To interpret the Arecibo message, you would first need to understand that it was an image consisting of 23 pixels in width and 73 pixels in height. The radio antenna encoded the 1,679 bits by flipping between two frequencies that represented 1 and 0. Lining up the bits differently without realizing the image's dimensions would make it seem like random noise. However, the Arecibo scientists built a clue into the transmission: 23 and 73 are both prime numbers - a pattern that other intelligent life may recognize. But, Brian McConnell, a computer scientist at Notion Labs, points out that alien messages could take on various forms and dimensions.
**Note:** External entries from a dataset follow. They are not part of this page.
-- ==== Sys2Proof/Decode.lean ====
section
/-! DEFINITION. The decoder (R83: by the receiving endpoint's state only), the encoder, and the reading of a word
numbered as spec/opcode_table.json numbers it. Decoding is total: what names no row is rejected by name. -/

namespace Sys2Proof

/-- What reaches the engine as an instruction: one byte taken from the line, or one word written to CTRL. -/
inductive Code where
  | line (b : Byte)
  | ctrl (w : Word)
  deriving DecidableEq, Repr

/-- Why bits name no row of the opcode table. None of these stops the engine. -/
inductive Reject where
  /-- A byte outside the alphabet in a control state: an "other" byte (R92, R93). The step runs that response. -/
  | otherByte (b : Byte)
  /-- The state awaits no byte (R67): the byte stays queued. -/
  | notAwaiting
  /-- A CTRL write with START = 0 (R45): a write of ROLE only. -/
  | noStartBit
  deriving DecidableEq, Repr

/-- R83: the three decoders (positional data split into payload and checksum), and none where no byte is awaited. -/
inductive Reading where
  | control
  | name
  | payload
  | checksum
  | nothing
  deriving DecidableEq, Repr

/-- R83: which decoder applies in a state. -/
def Pos.reading : Pos → Reading
  | .s1 | .s3 | .s5 | .s6 | .s8 | .r1 | .r2 | .r3 | .r5 | .r6 => .control
  | .s4 | .r4 => .name
  | .r7 => .payload
  | .r8 => .checksum
  | .idle | .s2 | .s7 | .s9 | .done | .aborted | .unused => .nothing

/-- Whether the position is one of the sender's states S1 to S9. -/
def Pos.isSender : Pos → Bool
  | .s1 | .s2 | .s3 | .s4 | .s5 | .s6 | .s7 | .s8 | .s9 => true
  | .r1 | .r2 | .r3 | .r4 | .r5 | .r6 | .r7 | .r8 | .idle | .done | .aborted | .unused => false

/-- Whether the position is one of the receiver's states R1 to R8. -/
def Pos.isReceiver : Pos → Bool
  | .r1 | .r2 | .r3 | .r4 | .r5 | .r6 | .r7 | .r8 => true
  | .s1 | .s2 | .s3 | .s4 | .s5 | .s6 | .s7 | .s8 | .s9 | .idle | .done | .aborted | .unused => false

/-- R26: a session is active exactly in S1 to S9 and R1 to R8. -/
def Pos.inSession (p : Pos) : Bool := p.isSender || p.isReceiver

/-- R81: 'G' is the receiver's acknowledgement to a sender, and the sender's handshake to a receiver (log 7). -/
def gMeaning (p : Pos) : Instr := if p.isSender then .gAck else .gHandshake

/-- R80: the protocol alphabet, as control decoding reads it in state `p`. -/
def alphabet (p : Pos) : List (Byte × Instr) :=
  [(0x02, .stx), (0x03, .etx), (0x04, .eot), (0x05, .enq), (0x08, .bs), (0x09, .tab), (0x13, .xoff), (0x52, .symR)] ++
  [(0x53, .symS), (0x47, gMeaning p), (0x42, .symB), (0x50, .symP), (0x4E, .symN), (0x58, .symX), (0x1A, .pad)]

/-- R83, R92: control decoding of one byte. -/
def decodeControl (p : Pos) (b : Byte) : Except Reject Instr :=
  match (alphabet p).lookup b with
  | some i => .ok i
  | none => .error (.otherByte b)

/-- R82, R83: positional decoding of a payload byte; PAD is payload as well (log 8). -/
def decodePayload (b : Byte) : Instr := if b = 0x1A then .pad else .payloadByte b

/-- R83: decoding of a byte of the line in state `p`. -/
def decodeLine (p : Pos) (b : Byte) : Except Reject Instr :=
  match p.reading with
  | .control => decodeControl p b
  | .name => .ok (.fnameByte b)
  | .payload => .ok (decodePayload b)
  | .checksum => .ok (.checksumByte b)
  | .nothing => .error .notAwaiting

/-- R45, R270: decoding of a word written to CTRL: bit 0 START, bit 1 ROLE, the rest reserved and ignored. -/
def decodeCtrl (w : Word) : Except Reject Instr :=
  if w.getLsbD 0 then (if w.getLsbD 1 then .ok .startRecv else .ok .startSend) else .error .noStartBit

/-- The decoder: total, by the engine's state. -/
def decode (p : Pos) : Code → Except Reject Instr
  | .line b => decodeLine p b
  | .ctrl w => decodeCtrl w

/-- The encoder, from R80 (symbols), R91 (data bytes) and R270 (CTRL words, reserved bits 0). -/
def encode : Instr → Code
  | .stx => .line 0x02
  | .etx => .line 0x03
  | .eot => .line 0x04
  | .enq => .line 0x05
  | .bs => .line 0x08
  | .tab => .line 0x09
  | .xoff => .line 0x13
  | .symR => .line 0x52
  | .symS => .line 0x53
  | .gHandshake => .line 0x47
  | .gAck => .line 0x47
  | .symB => .line 0x42
  | .symP => .line 0x50
  | .symN => .line 0x4E
  | .symX => .line 0x58
  | .pad => .line 0x1A
  | .fnameByte d => .line d
  | .payloadByte d => .line d
  | .checksumByte d => .line d
  | .startSend => .ctrl 0x00000001
  | .startRecv => .ctrl 0x00000003

/-- In which states the decoder reads an instruction: the table's "decoded_in", and, for a symbol, every other state
of control decoding too, where it is an "other" byte (R92). -/
def Instr.readIn (p : Pos) : Instr → Bool
  | .stx | .etx | .eot | .enq | .bs | .tab | .xoff | .symR | .symS | .symB | .symP | .symN | .symX =>
    p.reading = .control
  | .gHandshake => p.reading = .control && !p.isSender
  | .gAck => p.reading = .control && p.isSender
  | .pad => p.reading = .control || p.reading = .payload
  | .fnameByte _ => p.reading = .name
  | .payloadByte _ => p.reading = .payload
  | .checksumByte _ => p.reading = .checksum
  | .startSend | .startRecv => true

/-- The one state the table's "decoded_in" names first for an instruction received from the line (`none` for the two
commands): where `decodeTableWord` and `State.withFetchWord` take it to arrive. -/
def Instr.home : Instr → Option Pos
  | .stx | .etx => some .r6
  | .eot | .xoff => some .r3
  | .enq => some .r5
  | .bs => some .s3
  | .tab => some .s5
  | .symR => some .r1
  | .symS => some .s1
  | .gHandshake => some .r2
  | .gAck | .symB => some .s8
  | .symP | .symN => some .s6
  | .symX => some .s3
  | .pad | .payloadByte _ => some .r7
  | .fnameByte _ => some .r4
  | .checksumByte _ => some .r8
  | .startSend | .startRecv => none

/-- Log 9: the state a byte is taken to arrive in when only the byte is known: control decoding (R3's, a receiver's)
for the alphabet, R7 for every other value. -/
def tableState (b : Byte) : Pos := if ((alphabet .r3).lookup b).isSome then .r3 else .r7

/-- Log 9: up to 8 bits are one byte of the line, but the value 1, which only a CTRL row's fixed bits match; 9 to 32
bits are a word written to CTRL; a word names no row otherwise. -/
def decodeTableWord (nbits w : Nat) : Option Instr :=
  if nbits ≤ 8 then
    if w = 1 then (decode .idle (.ctrl (BitVec.ofNat 32 w))).toOption
    else (decode (tableState (BitVec.ofNat 8 w)) (.line (BitVec.ofNat 8 w))).toOption
  else if nbits ≤ 32 then (decode .idle (.ctrl (BitVec.ofNat 32 w))).toOption
  else none

end Sys2Proof
end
Zenil's approach analyzes each possible configuration's orderliness and potential to be the correct one, taking into account local and global order. The team tested the method on the Arecibo message expanded to six times its size, and it showed success in detecting the correct configuration. This approach not only works with encoded messages that contain bits, but it also has the potential to analyze a continuous signal sent by aliens. It could help find the right sampling frequency for digitizing it.

According to Zenil, this method could revolutionize how we interpret messages from extraterrestrial life. The message would effectively tell us its own geometry and save precious time that would otherwise be spent trying to figure it out. Overall, by identifying variations in geometry, we can potentially recognize patterns and better understand the universe.

“What I like about it is that it’s a mathematically rigorous approach to characterizing a transmission,” McConnell says of the technique, which has not yet been peer reviewed. What’s more, “most of the people in the SETI community” — referring to the search for extraterrestrial intelligence — “focus on signal detection. They don’t tend to give a lot of thought to what would come after that.”

SETI researcher Douglas Vakoch, the president of METI International, a nonprofit that studies how we might message extraterrestrial intelligence, notes that the new approach frees prime numbers to serve a secondary purpose in parsing a message. “Instead of being a guide to discover the format, they can now be used to confirm that the decoders found the correct solution,” Vakoch wrote via email.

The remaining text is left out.